秦若兰送来的消息,对于陈婉玉来说不亚于天塌下来了。

        “姨母,怎么会这样?阮绵绵从哑巴变成正常人,现在又从男的变成女的。”

        秦若兰很清楚能留在定安侯府、能得到阮老夫人的喜爱,就因为她是姑娘,危机感令她很焦虑。

        陈婉玉定定神后咬牙切齿地说:“当初一念之差,没想到被周芸宁那贱人给骗了过去。”

        秦若兰想到的是自己处境很是担忧:“姨母,如今我该怎么办呢?”

        “我早就说过,让你少招惹三房,你可倒好,偏偏要去招惹那小野种。这下好了,人尽皆知阮绵绵是女的,我想要下手都没机会,这下周芸宁得意了。”
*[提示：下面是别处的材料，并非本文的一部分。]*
-- ==== Sys2Proof/Certificates/Slice0/Obligations.lean ====
section
/-! DEFINITION. The statements for the provers: each says what some commands do, from the rules that its docstring names. -/
open Sys2Proof Sys2Proof.Machine

/-- A step carries out the command at the front of the queue on the state with the queue's rest. -/
def Obligations.StepRunsFront : Prop :=
  ∀ (c : Instr) (rest : List Instr) (s : State), step { s with pending := c :: rest } = exec c { s with pending := rest }

/-- The model's choice (log 16): on an empty queue the block idles, a step changing nothing. -/
def Obligations.IdleStep : Prop := ∀ s : State, s.pending = [] → step s = .next s

/-- The queue is first in, first out: a step that answers a state has taken the front command and nothing else, whichever of the
commands it was, and adds none. -/
def Obligations.QueueTakenInOrder : Prop :=
  ∀ (s t : State) (c : Instr) (rest : List Instr), s.pending = c :: rest → step s = .next t → t.pending = rest

/-- An invariant of every step: accesses are held only while the device is not awake, and only accesses over PCIe are held (R516,
R517). -/
def Obligations.HeldAccessesInOrder : Prop := ∀ s t : State, s.HeldInOrder → step s = .next t → t.HeldInOrder

/-- CREATE_QUEUE, DESTROY_QUEUE, RESET_QUEUE, QUERY_QUEUE and SET_COALESCING carried out: a free host-resident queue is made
active with its next generation, and its RESULT is that GEN; a queue that is destroyed or reset drains with its next generation
and its work discarded; a query's RESULT is bytes 16 to 31 of the context; coalescing is set at once, and a message that it makes due is sent. Nothing else changes
(R86, R102, R103, R111).
Choices of the model in it: logs 31 and 37. -/
def Obligations.QueueOpcodes : Prop :=
  (∀ (s : State) (n : Nat) (j : Job), s.Startable n 0x0801 j → createFieldsOk s.desk.circ j.slip = true →
    (s.queue (queueNamed j.slip)).state = .free → fixedOrStack (queueNamed j.slip) = false →
    ∃ y : Queue, exec (.createQueue n) s = .next ((s.withQueue (queueNamed j.slip) y).ended n (endWith [] 0 y.gen)) ∧
      y.state = .active ∧ y.gen = nextGen (s.queue (queueNamed j.slip)).gen ∧ y.kind.code = fld j.slip 36 1 ∧
      y.log2 = fld j.slip 37 1 ∧ y.ringAddr = fld j.slip 40 8 ∧ y.vector = fld j.slip 38 2 ∧ y.coalCount = fld j.slip 56 1 ∧
      y.coalTime = fld j.slip 54 2 ∧ y.head = 0 ∧ y.tail = 0 ∧ y.phase = true ∧
      y.quota = (if fld j.slip 52 2 = 0 then 4096 else fld j.slip 52 2)) ∧
  (∀ (s : State) (n : Nat) (j : Job), s.Startable n 0x0802 j → fixedOrStack (queueNamed j.slip) = false →
    ((s.queue (queueNamed j.slip)).state = .active ∨ (s.queue (queueNamed j.slip)).state = .halted) →
    ((s.queue (queueNamed j.slip)).kind = .ret → s.desk.circ.isPartner (queueNamed j.slip) = false) →
    ∃ t, exec (.destroyQueue n) s = .next t ∧
      t.queue (queueNamed j.slip) = { s.queue (queueNamed j.slip) with
        gen := nextGen (s.queue (queueNamed j.slip)).gen, state := .draining, drain := .destroy n } ∧
      (∀ i ∈ t.desk.circ.jobs, i.sq = queueNamed j.slip → i.ending.isSome) ∧
      (∀ q, q ≠ queueNamed j.slip → t.queue q = s.queue q)) ∧
  (∀ (s : State) (n : Nat) (j : Job), s.Startable n 0x0803 j → fixedOrStack (queueNamed j.slip) = false →
    ((s.queue (queueNamed j.slip)).state = .active ∨ (s.queue (queueNamed j.slip)).state = .halted) →
    ∃ t, exec (.resetQueue n) s = .next t ∧
      t.queue (queueNamed j.slip) = { s.queue (queueNamed j.slip) with
        gen := nextGen (s.queue (queueNamed j.slip)).gen, state := .draining, drain := .reset n } ∧
      (∀ i ∈ t.desk.circ.jobs, i.sq = queueNamed j.slip → i.ending.isSome) ∧
      (∀ q, q ≠ queueNamed j.slip → t.queue q = s.queue q)) ∧
  (∀ (s : State) (n : Nat) (j : Job), s.Startable n 0x0804 j → fixedOrStack (queueNamed j.slip) = false →
    exec (.queryQueue n) s = .next (s.ended n (endWith [] 0 (contextHigh (s.queue (queueNamed j.slip)))))) ∧
  (∀ (s : State) (n : Nat) (j : Job), s.Startable n 0x0805 j → coalescingOk j.slip = true →
    fixedOrStack (queueNamed j.slip) = false →
    ((s.queue (queueNamed j.slip)).state = .active ∨ (s.queue (queueNamed j.slip)).state = .halted) →
    ((s.queue (queueNamed j.slip)).state = .halted ∨ (s.queue (queueNamed j.slip)).kind.deviceProduced = false ∨
      fld j.slip 38 2 = noVector ∨ (s.queue (queueNamed j.slip)).unsignalled < max (fld j.slip 56 1) 1) →
    exec (.setCoalescing n) s = .next ((s.withQueue (queueNamed j.slip) { s.queue (queueNamed j.slip) with
      vector := fld j.slip 38 2, coalCount := fld j.slip 56 1, coalTime := fld j.slip 54 2 }).ended n (endWith []))) ∧
  (∀ (s : State) (n : Nat) (j : Job), s.Startable n 0x0805 j → coalescingOk j.slip = true →
    fixedOrStack (queueNamed j.slip) = false → (s.queue (queueNamed j.slip)).state = .active →
    (s.queue (queueNamed j.slip)).kind.deviceProduced = true → fld j.slip 38 2 ≠ noVector →
    max (fld j.slip 56 1) 1 ≤ (s.queue (queueNamed j.slip)).unsignalled →
    (s.source (2048 + fld j.slip 38 2)).stormed = false → (s.source (2048 + fld j.slip 38 2)).effLimit = 0 →
    Leads (.setCoalescing n) s fun t => t.Answers n j (endWith []) ∧
      t.queue (queueNamed j.slip) = { s.queue (queueNamed j.slip) with
        vector := fld j.slip 38 2, coalCount := fld j.slip 56 1, coalTime := fld j.slip 54 2, entryTimes := [] } ∧
      (t.source (2048 + fld j.slip 38 2)).pending = true ∧ ∀ q, q ≠ queueNamed j.slip → t.queue q = s.queue q)

/-- Call slips read and started: a slip read is a job of its queue and slot, answered at once where a check of R115 fails, and
the queue's head moves past it; a slot that can not be read halts its queue; a fence lets its slip start once no earlier slip of
its queue is in flight; a deadline that passes before the start answers PARTIAL_DEADLINE (R82, R86, R95, R106, R107).
Choices of the model in it: logs 58, 59, 162, 163 and 169. -/
def Obligations.SlipsReadAndStarted : Prop :=
  (∀ (s : State) (q : Nat) (slip : Slip), s.power.sleep = .awake → s.desk.circ.nextFetch (s.boot.gen = .minimal) = some q →
    (s.queue q).kind = .submission →
    Leads (.callSlipFetch (some slip)) s fun t =>
      (∃ e, t.desk.circ.jobs = s.desk.circ.jobs ++ [{
          num := s.desk.circ.read, sq := q, slot := (s.queue q).head, gen := (s.queue q).gen, slip := slip, ending := e
          held := fenceOf slip && e.isNone && s.desk.circ.jobs.any (fun i => i.sq == q) }] ∧
        e = (s.judge q slip).map (fun r => refusalByCirculation r.1 r.2.1)) ∧
      t.queue q = { s.queue q with head := ((s.queue q).head + 1) % (s.queue q).slots }) ∧
  (∀ (s : State) (q : Nat), s.power.sleep = .awake → s.desk.circ.nextFetch (s.boot.gen = .minimal) = some q →
    (s.queue q).kind = .submission →
    Leads (.callSlipFetch none) s fun t => t.queue q = { s.queue q with state := .halted } ∧ t.desk.circ.jobs = s.desk.circ.jobs) ∧
  (∀ (s : State) (n : Nat) (j : Job), s.job n = some j → j.held = true → s.desk.circ.earlier j = [] →
    exec (.fenceRelease n) s = .next (s.withJob n (fun i => { i with held := false }))) ∧
  (∀ (s : State) (n : Nat) (j : Job), s.job n = some j → j.started = false → s.passed (deadlineOf j.slip) = true →
    exec (.unstartedDeadline n) s = .next (s.withJob n (fun i =>
      { i with ending := some (i.ending.getD (refusalByCirculation stPartialDeadline 0)) })))

/-- Doorbells and draining queues: an accepted doorbell moves the tail of a ring that the host fills and the head of one that the
device fills; a read of a doorbell returns HEAD or TAIL, GEN and STATE, and zero for a Stack-resident queue, and changes nothing; a
queue whose discarded slips have all been written becomes empty and active again, or free, and the RESET_QUEUE or DESTROY_QUEUE that
asked for it ends with the queue's GEN; a fixed queue that is reset becomes free, and one that a fault has taken stays as it is
(R81, R86, R87, R88, R89, R90).
Choices of the model in it: log 165. -/
def Obligations.DoorbellsAndDrains : Prop :=
  (∀ (s : State) (q v : Nat), s.boot.window = true → s.power.sleep = .awake → hostResident q = true → q ≠ 0 →
    (s.queue q).state = .active → v < 2 ^ 24 → bitsOf v 23 16 = (s.queue q).gen → bitsOf v 15 0 < (s.queue q).slots →
    (s.queue q).moves (bitsOf v 15 0) = true →
    exec (.doorbellWrite (8 * q) (le 8 v)) s = .next (s.withQueue q (if (s.queue q).kind.deviceProduced
      then { s.queue q with
        head := bitsOf v 15 0
        entryTimes := (s.queue q).entryTimes.drop
          ((s.queue q).entryTimes.length - { s.queue q with head := bitsOf v 15 0 }.used) }
      else { s.queue q with tail := bitsOf v 15 0 }))) ∧
  (∀ (s : State) (q : Nat), s.boot.window = true → s.power.sleep = .awake → hostResident q = true →
    ∃ v, exec (.registerLowHalfRead (2 ^ 24 + 8 * q) 64) s = .next (s.emit [.read (2 ^ 24 + 8 * q) v]) ∧
      v % 2 ^ 16 = (if (s.queue q).kind.deviceProduced then (s.queue q).tail else (s.queue q).head) % 2 ^ 16 ∧
      ((s.queue q).head < 2 ^ 16 → (s.queue q).tail < 2 ^ 16 → (s.queue q).gen < 2 ^ 8 →
        v / 2 ^ 16 = (s.queue q).gen + (s.queue q).state.code * 2 ^ 8)) ∧
  (∀ (s : State) (q : Nat), s.boot.window = true → s.power.sleep = .awake → 524288 ≤ q → q < 2 ^ 20 →
    exec (.registerLowHalfRead (2 ^ 24 + 8 * q) 64) s = .next (s.emit [.read (2 ^ 24 + 8 * q) 0])) ∧
  (∀ (s : State) (q n : Nat), (s.queue q).state = .draining → (s.queue q).drain = .reset n → s.desk.circ.drained q (.reset n) = true →
    exec (.queueDrainEnd q) s = .next ((s.withQueue q { s.queue q with
      state := .active, drain := .none, head := 0, tail := 0, phase := true, entryTimes := [] }).finish n
        (endWith [] 0 (s.queue q).gen))) ∧
  (∀ (s : State) (q n : Nat), (s.queue q).state = .draining → (s.queue q).drain = .destroy n →
    s.desk.circ.drained q (.destroy n) = true →
    exec (.queueDrainEnd q) s =
      .next ((s.withQueue q { s.queue q with state := .free, drain := .none }).finish n (endWith [] 0 (s.queue q).gen))) ∧
  (∀ (s : State) (q : Nat), (s.queue q).state = .draining → (s.queue q).drain = .fixed → s.desk.circ.drained q .fixed = true →
    exec (.queueDrainEnd q) s = .next (s.withQueue q { s.queue q with state := .free, drain := .none })) ∧
  (∀ (s : State) (q : Nat), q < 3 → (s.queue q).state = .draining → (s.queue q).drain = .fault →
    exec (.queueDrainEnd q) s = .next s) ∧
  (∀ (s : State) (q : Nat), 3 ≤ q → (s.queue q).state = .draining → (s.queue q).drain = .fault → s.desk.circ.drained q .fault = true →
    exec (.queueDrainEnd q) s = .next (s.withQueue q (if (s.queue q).kind.deviceProduced
      then { s.queue q with state := .active, drain := .none }
      else { s.queue q with state := .active, drain := .none, head := 0, tail := 0 })))

/-- Return slips and the entries that the device writes: a job that has ended leaves, and its final return slip is written with
the phase of the pass at the tail of its return queue, which moves on by one; one that waited is written once there is room; a
stall that lasts is reported; dropped events are told of once a slot is free; entries whose message has waited COAL_TIME bring it
about (R84, R94, R98, R100, R109, R110, R111).
Choices of the model in it: logs 22, 24 and 163. -/
def Obligations.ReturnsWritten : Prop :=
  (∀ (s : State) (n : Nat) (j : Job) (e : Ending), s.job n = some j → j.ending = some e → j.waiting = false →
    s.desk.circ.path (s.desk.circ.returnOf j.sq) = .write → s.desk.circ.returnOf j.sq ≠ j.sq →
    Leads (.jobComplete n) s fun t => t.job n = none ∧
      t.queue (s.desk.circ.returnOf j.sq) = (writeEntry s.now (s.desk.circ.returnOf j.sq) (s.queue (s.desk.circ.returnOf j.sq))
        (returnEntry j e (s.queue j.sq).head true) (immediateOf j.slip)).1 ∧
      Output.entry (s.desk.circ.returnOf j.sq)
        ((s.queue (s.desk.circ.returnOf j.sq)).ringAddr + (s.queue (s.desk.circ.returnOf j.sq)).tail * 32)
        (withPhase (returnEntry j e (s.queue j.sq).head true) (s.queue (s.desk.circ.returnOf j.sq)).phase) ∈ t.desk.out) ∧
  (∀ (s : State) (q : Nat) (j : Job) (e : Ending), (s.queue q).state = .active → (s.queue q).kind = .ret →
    (s.queue q).full = false → s.desk.circ.firstWaiting q = some j → j.ending = some e → j.sq ≠ q →
    Leads (.returnStallRelease q) s fun t => t.job j.num = none ∧
      Output.entry q ((s.queue q).ringAddr + (s.queue q).tail * 32)
        (withPhase (returnEntry j e (s.queue j.sq).head true) (s.queue q).phase) ∈ t.desk.out) ∧
  (∀ (s : State) (q since : Nat), s.desk.circ.stalled q = true → amGet s.desk.circ.stalls q = some since →
    since + 100000000 ≤ s.now →
    ∃ count, exec (.returnStalledTimer q) s = .next ((s.modCirc (fun c => { c with
      stalls := amSet c.stalls q (since + 100000000) })).event 2 { code := 0x0004, subject := q, value := count }) ∧
      count = (s.desk.circ.waiting.filter (fun n => (s.job n).elim false (fun j => s.desk.circ.returnOf j.sq == q))).length) ∧
  (∀ (s : State) (q : Nat), (s.queue q).state = .active → (s.queue q).kind = .event → (s.queue q).lost ≠ 0 →
    (s.queue q).full = false →
    Leads (.eventsLost q) s fun t =>
      Output.entry q ((s.queue q).ringAddr + (s.queue q).tail * 32)
        (withPhase (eventEntry s.now { code := 0x0005, subject := q, value := min (s.queue q).lost (2 ^ 32 - 1) })
          (s.queue q).phase) ∈ t.desk.out ∧
      ((s.queue q).vector = noVector → (t.queue q).lost = 0 ∧ (t.queue q).tail = ((s.queue q).tail + 1) % (s.queue q).slots)) ∧
  (∀ (s : State) (q a : Nat) (l : List Nat), (s.queue q).state = .active → (s.queue q).kind.deviceProduced = true →
    hostResident q = true → (s.queue q).vector ≠ noVector → (s.queue q).coalTime ≠ 0 → (s.queue q).entryTimes = a :: l →
    a + (s.queue q).coalTime * 1000 ≤ s.now →
    exec (.coalesceTimeout q) s =
      .next ((s.withQueue q { s.queue q with entryTimes := [] }).tell [.raise (2048 + (s.queue q).vector)]))

/-- Raises: a raise message makes its source pending and counts in its window, the first opening the window; one more than
STORM_LIMIT storms it, which ends its pending state, and while it is stormed messages are only counted; a raise word of a host
source does the same while the device is awake (R493, R494, R496, R505). -/
def Obligations.RaisesPend : Prop :=
  (∀ (s : State) (n : Nat), raisable n = true → (s.source n).stormed = false → (s.source n).openAt = none →
    exec (.raiseMessage n) s = .next (s.withSource n { s.source n with
      pending := true, pendingAt := if (s.source n).pending then (s.source n).pendingAt else s.now, openAt := some s.now, count := 1 })) ∧
  (∀ (s : State) (n o : Nat), raisable n = true → (s.source n).stormed = false → (s.source n).openAt = some o →
    s.now < o + (s.source n).windowUs * 1000 → ((s.source n).effLimit = 0 ∨ (s.source n).count < (s.source n).effLimit) →
    exec (.raiseMessage n) s = .next (s.withSource n { s.source n with
      pending := true, pendingAt := if (s.source n).pending then (s.source n).pendingAt else s.now
      count := (s.source n).count + 1 })) ∧
  (∀ (s : State) (n : Nat), raisable n = true → (s.source n).stormed = true →
    exec (.raiseMessage n) s =
      .next (s.withSource n { s.source n with dropped := min ((s.source n).dropped + 1) (2 ^ 32 - 1) })) ∧
  (∀ (s : State) (n o : Nat), raisable n = true → (s.source n).stormed = false → (s.source n).openAt = some o →
    s.now < o + (s.source n).windowUs * 1000 → (s.source n).effLimit ≠ 0 → (s.source n).effLimit ≤ (s.source n).count →
    Leads (.raiseMessage n) s fun t => (t.source n).stormed = true ∧ (t.source n).pending = false) ∧
  (∀ (s : State) (word : BitVec 32), s.boot.window = true → s.power.sleep = .awake → 1024 ≤ word.toNat → word.toNat ≤ 2047 →
    exec (.bellRaise word) s = .next (s.tell [.raise word.toNat]))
        “姨母,这回可不是我招惹她,是她招惹我。在磨砺斋当着表哥们的面,她给了我一巴掌,这口气我怎么能忍下去。”

        “行了,现在不说这些没用的,你先好好想想,推她下水时真的没有人看见吗??”

        秦若兰回想起当时的情景,阮晓与那位殿下在湖心亭隔得有些远,应该没看清楚。

        表哥们从小径那头走出来,当时走在第一个的是二表哥阮钊。